#### Work to be completed
There is one span to output from the data below: the lines starting at the line with "theorem test_wf_refuses_rdf_15 : (Instr.rdf" and ending at the line with "(.setraw .pressure 0xFFFFFF#24)". Output it exactly, ends included, nothing more.

Segment Open

-- ==== Sys2Proof/Tests/Slice0.lean ====
section
/-! SUPPORT. Small tests, each with its source in spec/, and for every statement with hypotheses a named
witness that meets them. Expected values come from the spec's examples (95_test_vectors and the rules). -/

open Sys2Proof Sys2Proof.Machine

namespace Sys2Proof.Tests

/-! ### Small states -/

/-- The candidate table T1 (93_implementation_defined G2). -/
def tableT1 : Vector (BitVec 24) 8 :=
  #v[524288#24, 1572864#24, 3670016#24, 7864320#24, 253952#24, 516096#24, 1040384#24, 2088960#24]

/-- The block F1 (95_test_vectors 3.2). -/
def blockF1 : List Byte :=
  [0x0D#8, 0x2E#8, 0xFC#8, 0x13#8, 0xE6#8, 0x3E#8, 0xFE#8, 0x25#8, 0xF7#8, 0x8B#8, 0x04#8, 0xF4#8,
   0xD9#8, 0x77#8, 0x00#8, 0x55#8, 0xF9#8, 0xBD#8]

/-- Every register written: coefficients F1, row A of 95_test_vectors 4.1, P = 101325, S = 1013.25, H = 0. -/
def full (fmt : Fmt) : State where
  params := ⟨fmt, tableT1⟩
  eng := {
    calv := true
    coefs := ⟨210#12, BitVec.ofInt 12 (-260), 81507#20, BitVec.ofInt 20 (-66011),
      BitVec.ofInt 16 (-2165), 1268#16, BitVec.ofInt 16 (-9865), 85#16, BitVec.ofInt 16 (-1603)⟩
    rawP := ⟨true, BitVec.ofInt 24 (-262144)⟩
    rawT := ⟨true, 131072#24⟩
    osP := ⟨true, 0#3⟩
    osT := ⟨true, 0#3⟩
    fT := ⟨true, 0#64⟩
    fP := ⟨true, match fmt with | .binary32 => 0x47C5E680#64 | .binary64 => 0x40F8BCD000000000#64⟩
    fA := ⟨true, 0#64⟩
    fS := ⟨true, match fmt with | .binary32 => 0x447D5000#64 | .binary64 => 0x408FAA0000000000#64⟩
    fH := ⟨true, 0#64⟩
    err := .ok }
  cw := none
  phase := .poll
  din := 0#64
  responses := []
  rst := []
  pending := []
  hostP := ⟨0#3, 0#3⟩
  hostT := ⟨0#3, 0#3⟩
  hostLog := []
  script := []
  image := []
  history := []

/-- Nothing valid. -/
def bare (fmt : Fmt) : State :=
  { full fmt with eng := { (full fmt).eng with
      calv := false, rawP := ⟨false, 5#24⟩, rawT := ⟨false, 6#24⟩, osP := ⟨false, 1#3⟩, osT := ⟨false, 2#3⟩
      fT := ⟨false, 0#64⟩, fP := ⟨false, 0#64⟩, fA := ⟨false, 0#64⟩, fH := ⟨false, 0#64⟩ } }

/-- A state with this script of answers. -/
def scripted (answers : List Answer) : State := { full .binary32 with script := answers }

/-- A command word at the port. -/
def atPort (s : State) (w : Word) : State := { s with cw := some w }

/-- A state whose `LDCAL` has come this far. -/
def atPhase (s : State) (p : LdcalPhase) : State := { s with phase := p }

/-- The host about to act. -/
def acting (s : State) (a : HostAction) : State := { s with pending := [a] }

/-- The next state, if that is the outcome. -/
def after : Host.Outcome State Fault Refusal → Option State
  | .next s => some s
  | .fault _ => none
  | .refused _ => none

/-- The last response given. -/
def lastResponse (o : Host.Outcome State Fault Refusal) : Option Response :=
  (after o).bind fun s => s.responses.getLast?

/-! ### Well-formedness: one ill-formed term for each check -/

theorem test_wf_refuses_index_9 : (Instr.rdcoef 9#4).wf = false ∧ (Instr.rdcoef 8#4).wf = true := by decide
theorem test_wf_refuses_wrf_5 : (Instr.wrf 5#4).wf = false ∧ (Instr.wrf 4#4).wf = true := by decide
theorem test_wf_refuses_rdf_15 : (Instr.rdf 15#4).wf = false ∧ (Instr.rdf 0#4).wf = true := by decide

/-! ### Decoding: words written out from 30_encoding R83, for every constructor -/

theorem test_decode_sext : decode 0b0001_0000_0000_0000_0000_1000_0000_0001#32 = .ok (.sext12 0x801#12)
    ∧ decode 0b0001_0001_0000_0000_1000_0000_0000_0001#32 = .ok (.sext16 0x8001#16)
    ∧ decode 0b0001_0010_0000_1000_0000_0000_0000_0001#32 = .ok (.sext20 0x80001#20)
    ∧ decode 0b0001_0011_1000_0000_0000_0000_0000_0001#32 = .ok (.sext24 0x800001#24) := by decide
theorem test_decode_cal : decode 0b0010_0000_0000_0000_0000_0000_0000_0000#32 = .ok .ldcal
    ∧ decode 0b0011_1000_0000_0000_0000_0000_0000_0000#32 = .ok (.rdcoef 8#4) := by decide
theorem test_decode_raw : decode 0b0100_0001_0000_0000_0000_0000_0000_0111#32 = .ok (.setos .temperature 7#3)
    ∧ decode 0b0101_0000_1111_1111_1111_1111_1111_1111#32 = .ok (.setraw .pressure 0xFFFFFF#24)
    ∧ decode 0b0110_0000_0000_0000_0000_0000_0000_0000#32 = .ok .ldrawp
    ∧ decode 0b0110_0001_0000_0000_0000_0000_0000_0000#32 = .ok .ldrawt
    ∧ decode 0b0111_0001_0000_0000_0000_0000_0000_0000#32 = .ok (.rdraw .temperature) := by decide
theorem test_decode_comp : decode 0b1000_0000_0000_0000_0000_0000_0000_0000#32 = .ok .compt
    ∧ decode 0b1001_0000_0000_0000_0000_0000_0000_0000#32 = .ok .compp
    ∧ decode 0b1010_0000_0000_0000_0000_0000_0000_0000#32 = .ok .alt
    ∧ decode 0b1011_0000_0000_0000_0000_0000_0000_0000#32 = .ok .sealvl := by decide
theorem test_decode_host : decode 0b1100_0100_0000_0000_0000_0000_0000_0000#32 = .ok (.wrf 4#4)
    ∧ decode 0b1101_0011_0000_0000_0000_0000_0000_0000#32 = .ok (.rdf 3#4)
    ∧ decode 0b1110_0000_0000_0000_0000_0000_0000_0000#32 = .ok .rdstat := by decide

Segment Closed

#### Solution to this problem
theorem test_wf_refuses_rdf_15 : (Instr.rdf 15#4).wf = false ∧ (Instr.rdf 0#4).wf = true := by decide

/-! ### Decoding: words written out from 30_encoding R83, for every constructor -/

theorem test_decode_sext : decode 0b0001_0000_0000_0000_0000_1000_0000_0001#32 = .ok (.sext12 0x801#12)
    ∧ decode 0b0001_0001_0000_0000_1000_0000_0000_0001#32 = .ok (.sext16 0x8001#16)
    ∧ decode 0b0001_0010_0000_1000_0000_0000_0000_0001#32 = .ok (.sext20 0x80001#20)
    ∧ decode 0b0001_0011_1000_0000_0000_0000_0000_0001#32 = .ok (.sext24 0x800001#24) := by decide
theorem test_decode_cal : decode 0b0010_0000_0000_0000_0000_0000_0000_0000#32 = .ok .ldcal
    ∧ decode 0b0011_1000_0000_0000_0000_0000_0000_0000#32 = .ok (.rdcoef 8#4) := by decide
theorem test_decode_raw : decode 0b0100_0001_0000_0000_0000_0000_0000_0111#32 = .ok (.setos .temperature 7#3)
    ∧ decode 0b0101_0000_1111_1111_1111_1111_1111_1111#32 = .ok (.setraw .pressure 0xFFFFFF#24)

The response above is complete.